Kathy Sheridan: Trolley crisis has to be kept in perspective

Some once-notorious hospitals have battered the problem into some degree of submission

Last year, my nominated watchword was “nuance”. It failed to take off, spectacularly. Sweeping statements, generalities and outright lies won the public discourse by a mile. This year, optimistically, I’m going with “perspective”.

So what is the perspective on the annual emergency department crisis? Having blearily ingested acres of coverage from the perspective of bed and a hacking cold, like much of the population, I saw only distress and despair.

But if the entire system is in meltdown, why does it take such a terrible toll on some hospitals but not others? Why was the Minister contradicted immediately upon asserting that flu was the problem ? If physical resources are the ongoing problem, why does the crisis blow up for no more than a few weeks every year? Why does the crisis happen at exactly the same time every year? Have there been absolutely no improvements at all?

There was a time when drunks got all the blame for emergency department anarchy. Or youths rambling in with football injuries. Or elderly people refusing to budge from the bed. This year, it seems to be all about GPs, overburdened by (feeless) under-6s or squandering the taxpayers’ investment on Australian beaches. Or perhaps it’s the flu and the startling fact that less than a third of healthcare workers get the vaccine. Or if it’s not flu now, it certainly will be in a few weeks’ time, apparently. By which time, we are warned, a big swathe of the health service will be out on strike. So many vested interests.

READ MORE

Legitimate question

A senior official quoted anonymously in this paper asked “how come the ‘crisis’ never hits on December 28th, 29th , 30th?” Or indeed on Christmas Eve, when, according to HSE figures, there were only eight patients on trolleys throughout the country. Those damned winter bugs know nothing about holidays, so the official asks a legitimate question, though lacking the courage to say precisely and out loud what he/she means by it.

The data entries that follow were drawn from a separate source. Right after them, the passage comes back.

-- ==== Sys2Proof/Machine/NewtDecode.lean ====
section
/-! DEFINITION. Newt instruction words (R102 to R130): the fields of the formats, the opcodes, what must be 0. A word that names no
instruction decodes to none; the values of fields that an instruction forbids are left to its legality rules (R131). -/

namespace Sys2Proof.Machine

/-- The two-source lane operations by OP (R111). -/
def laneOps : List LaneOp := [.fma, .mul, .add, .sub, .min, .max]

/-- The functions of the SALU group by FN (R123). -/
def saluFns : List SaluFn := [.add, .sub, .and, .or, .xor, .shl, .shr, .sra, .mul, .min, .max, .slt, .sltu]

/-- An instruction, where the fields it does not use are 0. -/
def whereZero {α : Type} (unused : List Nat) (i : α) : Option α := if unused.all (fun x => x == 0) then some i else none

/-- The M class (R106, R111 to R120). -/
def decodeM (w : Nat) : Option MIns :=
  let D := bitsAt w 19 5
  let A := bitsAt w 14 5
  let B := bitsAt w 9 5
  let P := bitsAt w 7 2
  let BS := bitAt w 6
  let bs := BS == 1
  let X := bitsAt w 0 6
  match bitsAt w 24 5 with
  | 0 => whereZero [D / 8, X % 16] (.vmac D A B P bs (X / 32 == 1) (X / 16 % 2 == 1))
  | 7 => whereZero [B, BS, X] (.unary .abs D A P)
  | 8 => whereZero [B, BS, X] (.unary .neg D A P)
  | 9 => whereZero [D / 4, X % 8] (.vcmp D A B P bs (X / 8))
  | 10 => whereZero [BS, X] (.vsel D A B P)
  | 11 => whereZero [A / 8, B, BS, X % 32] (.vrnd D A P (X / 32 == 1))
  | 12 => whereZero [BS, X] (.vglide D A B P)
  | 13 => whereZero [B, BS, X] (.unary .rcps D A P)
  | 14 => whereZero [BS, X] (.divi D A B P)
  | 15 => whereZero [A, BS, X] (.divs D B P)
  | 16 => whereZero [BS, X] (.divf D A B P)
  | 17 => whereZero [B, BS] (.vcvt D A P (X / 32 == 1) (X % 32))
  | op =>
    if op = 0 ∨ 6 < op then none
    else
      match laneOps[op - 1]? with
      | none => none
      | some f => whereZero [X] (.lane f D A B P bs)

/-- The L class (R107, R121). -/
def decodeL (w : Nat) : Option LIns :=
  let R := bitsAt w 19 5
  let AR := bitsAt w 15 4
  let P := bitsAt w 13 2
  let SM := bitsAt w 11 2
  let SMI := bitsAt w 9 2
  let UM := bitsAt w 7 2
  let U := bitsAt w 0 7
  match bitsAt w 24 5 with
  | 0 => some (.vld R AR P SM SMI UM U)
  | 1 => some (.vst R AR P SM SMI UM U)
  | 2 => whereZero [R / 16, P, SM, SMI] (.lds R AR UM U)
  | 3 => whereZero [R / 16, P, SM, SMI] (.sts R AR UM U)
  | 4 => whereZero [R, P, SM, SMI] (.adda AR UM U)
  | _ => none

/-- The C class (R108, R123, R124, R126, R127, R129, R130). -/
def decodeC (w : Nat) : Option CIns :=
  let D := bitsAt w 20 4
  let A := bitsAt w 16 4
  let B := bitsAt w 12 4
  let imm := bitsAt w 0 16
  let tgt := bitsAt w 0 13
  let all := bitsAt w 0 24
  match bitsAt w 24 5 with
  | 0 => whereZero [all] .nop
  | 1 =>
    match saluFns[bitsAt w 0 4]? with
    | none => none
    | some f => whereZero [bitsAt w 4 8] (.salu f D A B)
  | 2 => some (.saddi D A imm)
  | 3 => whereZero [A] (.ldil D imm)
  | 4 => whereZero [A] (.ldih D imm)
  | 5 => whereZero [bitsAt w 0 10] (.movr (bitsAt w 21 3) (bitsAt w 17 4) (bitsAt w 14 3) (bitsAt w 10 4))
  | 6 => whereZero [bitsAt w 0 12] (.vext (bitsAt w 19 5) (bitsAt w 15 4) (bitsAt w 12 3))
  | 7 => whereZero [bitsAt w 0 12] (.vins (bitsAt w 19 5) (bitsAt w 15 4) (bitsAt w 12 3))
  | 8 => whereZero [bitsAt w 13 11] (.br tgt)
  | 9 => whereZero [bitsAt w 13 4] (.brc (bitsAt w 17 3) D tgt)
  | 10 => whereZero [bitsAt w 13 11] (.call tgt)
  | 11 => whereZero [all] .ret
  | 12 => whereZero [bitsAt w 20 3] (.rept (bitAt w 23 == 1) A imm)
  | 13 => some (.loopTop (bitAt w 23 == 1) (bitsAt w 13 10) tgt)
  | 14 => whereZero [all] .endl
  | 15 => whereZero [D, bitsAt w 0 12] (.sig A B)
  | 16 => whereZero [all] .done
  | 17 => whereZero [all] .halt
  | _ => none

/-- A word by its CLASS (R105). -/
def decodeNewt (w : Nat) : Option NewtOp :=
  match bitsAt w 29 2 with
  | 0 => (decodeM w).map .m
  | 1 => (decodeL w).map .l
  | 2 => (decodeC w).map .c
  | _ => none

/-- The PMEM word at a word index as fetched: with a single-bit error corrected (R71). -/
def State.pmemWord (s : State) (d n i : Nat) : Nat :=
  let a := newtLocal n (0x20000 + i / 2 * 8)
  bitsAt (decodeCheck (s.load d a 8) (s.errMask d a)).data (i % 2 * 32) 32

/-- An access that meets nothing. -/
def AccessMeets.free : AccessMeets := ⟨0, 0, [], 0⟩

/-- An instruction joins a bundle: classes in the order M, L, C, one of each at most (R102). -/
def Bundle.join (b : Bundle) : NewtOp → Option Bundle
  | .m i => if b.m = none ∧ b.l = none ∧ b.c = none then some { b with m := some i } else none
  | .l i => if b.l = none ∧ b.c = none then some { b with l := some i } else none
  | .c i => if b.c = none then some { b with c := some i } else none

/-- The bundle whose next word lies at word index `i`, with at most `fuel` words to come; none where the words form no bundle. -/
def State.bundleFrom (s : State) (d n i : Nat) (b : Bundle) : Nat → Option Bundle
  | 0 => none
  | fuel + 1 =>
    if 8192 ≤ i then none
    else
      let w := s.pmemWord d n i
      match (decodeNewt w).bind fun op => Bundle.join b op with
      | none => none
      | some b1 => if bitAt w 31 = 1 then some b1 else s.bundleFrom d n (i + 1) b1 fuel

/-- The bundle at a word index (R102, R103). -/
def State.bundleAt (s : State) (d n i : Nat) : Option Bundle := s.bundleFrom d n i ⟨d, n, none, none, none, AccessMeets.free⟩ 3

/-- The word at a word index is this instruction, with this E. -/
def State.holds (s : State) (d n i : Nat) (e : Bool) (op : NewtOp) : Bool :=
  let w := s.pmemWord d n i
  bitAt w 31 == flag e && decodeNewt w == some op

end Sys2Proof.Machine
end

Individual experience counts for little if an entire system is slowly collapsing over decades, but up to a year ago, it’s safe to say that members of this household would have chosen a quick death over a trip to any emergency department.

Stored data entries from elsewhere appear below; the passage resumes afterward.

/-- The words of a domain's routes on some units. -/
def State.sceneRoutes (s : State) (D : Nat) (g : GraphImage) : List (List TxElem) :=
  ((s.sceneUnits D).map fun u => (g.routes.filter fun r => r.dom == D).map fun r => s.routeWords u r [0, 0, 0, 0]).flatten

/-- SCENE_STORE (R429). -/
def execSceneStore (pair : Nat) (far : List FarAnswer) (s : State) : Result :=
  .next <| s.serve pair 0x0401 (ofLen 2) fun m t =>
    let n := m.u8 0
    let D := m.u8 1
    if 64 ≤ n ∨ 3 ≤ D then m.refuse t eRange
    else
      match t.image with
      | none => m.refuse t eState
      | some g =>
        let q := t.liveElems D far (t.sceneElems D g)
        let r := q.st.liveRoutes D q.far (t.sceneRoutes D g)
        let c : CsfScene := ⟨n, D, t.get .TB_GEN 6 D, q.elems, r.2.1⟩
        let rest := t.scenes.filter fun y => y.num != n
        if q.ok = false ∨ r.2.2.1 = false then m.refuse r.1 eRemote
        else if sceneFree rest < c.size then m.refuse r.1 eFull
        else m.ok { r.1 with scenes := rest ++ [c] } (natBytes 4 c.gen ++ natBytes 4 (c.elems.length + 4 * c.routes.length))

/-- Two records of a route differ in EN, SRC, BUS or GAIN (R430). -/
def routeDiffers (a b : List Nat) : Bool :=
  a.getD 0 0 != b.getD 0 0 || bitsAt (a.getD 1 0) 0 10 != bitsAt (b.getD 1 0) 0 10 || a.getD 2 0 != b.getD 2 0

/-- A stored route as a recall writes it: the recall's mode and times, EVT = 0. -/
def recallRoute (l : List TxElem) (mode tpar : Nat) : List TxElem :=
  l.mapIdx fun i e => if i = 1 then { e with val := bitsAt e.val 0 10 + mode * 2 ^ 10 + tpar * 2 ^ 16 } else e

/-- SCENE_RECALL (R430). -/
def execSceneRecall (pair : Nat) (far : List FarAnswer) (s : State) : Result :=
  .next <| s.serve pair 0x0402 (fun m => m.len == 16 && bitsAt (m.u8 3) 1 7 == 0 && m.u16 6 == 0) fun m t =>
    let mode := m.u8 1
    if 64 ≤ m.u8 0 ∨ 3 ≤ mode ∨ 20 < m.u8 2 then m.refuse t eRange
    else
      match t.scenes.find? fun c => c.num == m.u8 0 with
      | none => m.refuse t eState
      | some c =>
        let q := t.liveElems c.dom far c.elems
        let r := q.st.liveRoutes c.dom q.far c.routes
        let zcto := if bitAt (m.u8 3) 0 = 1 then t.tenMs c.dom else m.u16 4
        let ps := ((c.elems.zip q.elems).filter fun (x : TxElem × TxElem) => x.1.val != x.2.val).map fun (x : TxElem × TxElem) => x.1
        let rs := ((c.routes.zip r.2.1).filter fun (x : List TxElem × List TxElem) =>
          routeDiffers (x.1.map fun e => e.val) (x.2.map fun e => e.val)).map fun (x : List TxElem × List TxElem) =>
            recallRoute x.1 mode (tparOf mode (m.u8 2) zcto)
        if t.notHead c.dom then m.refuse t eNothead
        else if 64 ≤ t.txHeld then m.refuse t eFull
        else if q.ok = false ∨ r.2.2.1 = false then m.refuse r.1 eRemote
        else if 65536 < (ps ++ rs.flatten).length then m.refuse r.1 eFull
        else
          let x := r.1.txNew c.dom (ps ++ rs.flatten)
          x.1.commitAt x.2 (m.u64 8) r.2.2.2

/-- SCENE_DELETE. -/
def execSceneDelete (pair : Nat) (s : State) : Result :=
  .next <| s.serve pair 0x0403 (ofLen 1) fun m t =>
    if 64 ≤ m.u8 0 then m.refuse t eRange
    else if t.scenes.all fun c => c.num != m.u8 0 then m.refuse t eState
    else m.ok { t with scenes := t.scenes.filter fun c => c.num != m.u8 0 } []

/-- SCENE_LIST. -/
def execSceneList (pair : Nat) (s : State) : Result :=
  .next <| s.serve pair 0x0404 (ofLen 0) fun m t =>
    m.ok t (natBytes 8 (t.scenes.foldl (fun v c => setBit v c.num) 0) ++ natBytes 4 (sceneFree t.scenes))

end Sys2Proof.Machine
end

Then there was an unavoidable visit a year ago, on December 29th as it happens. En route to the Mater Hospital in the early morning, the thought of wading through a heaving ED intensified the gathering sense of doom.

Then we thought we were in the wrong place. There were just two people awaiting attention; a third was prostrate on a bench, sleeping off a big night out. Within 20 minutes, our patient was in a bed in the assessment unit, receiving first-class care.

Another emergency dash in November landed us in an emergency department we had been actively avoiding for years. It was on a Sunday at dawn so we had little choice and Beaumont Hospital had become our treatment centre and its ED the only route back in (a fact not fully understood by many who believe that insurance somehow enables patients to skip past the queues). That morning, there were all of three people waiting, plus a burping drunk.

Immediate care

Again, the attention, professionalism and care were immediate and sustained and our patient was in a bed in the assessment unit in minutes. As the day wore on and trolleys built up, he was moved to a side room, then to a ward in the main hospital, usually reserved for day patients if the name on it is any guide. Clearly, the hospital was under pressure. But from our perspective, ED Armageddon never materialised. By Sunday night, the big day ward – with about 20 beds – saw patients continue to come and go, calmly. That ward would be no one’s first choice for privacy, facilities or decor, but it did the job that night and for the rest of the week.

This is a side of the ED story that rarely makes it into the news. Some once-notorious centres have managed to batter the problem into some degree of submission. Beaumont – with a catchment area encompassing some of the largest concentrations of elderly people – had 54 patients on trolleys around this time last year, placing it top of the trolley leader board. Last Friday, at the height of the crisis, it was 22. Yes, 22 too many, but nothing like the scenes unfolding elsewhere.

Other important hospitals you will not have heard of in last week's crisis-watch include St James's – also located among high populations of elderly people and among the poorest communities – and Connolly in Blanchardstown.

Despite the senior official’s cynicism about crisis timing, this story encompasses countless acts of outstanding public service, not just by nurses and doctors, but also by many consultants and some much-derided hospital managers. This is perspective.

Next step: a great surge of leadership, courage and meaningful reform that honours both them and us.